Recorded data:
━━━━━━━━━━

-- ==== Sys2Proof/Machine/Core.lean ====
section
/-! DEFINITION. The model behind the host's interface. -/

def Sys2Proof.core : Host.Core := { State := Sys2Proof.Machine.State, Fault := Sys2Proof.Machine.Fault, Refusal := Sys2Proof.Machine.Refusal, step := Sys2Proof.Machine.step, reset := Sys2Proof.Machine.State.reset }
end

━━━━━━━━━━

■ ASSIGNMENT
Scan the records above and report every line with the string "Machine".

■ REPLY TO THE TASK
-- ==== Sys2Proof/Machine/Core.lean ====
def Sys2Proof.core : Host.Core := { State := Sys2Proof.Machine.State, Fault := Sys2Proof.Machine.Fault, Refusal := Sys2Proof.Machine.Refusal, step := Sys2Proof.Machine.step, reset := Sys2Proof.Machine.State.reset }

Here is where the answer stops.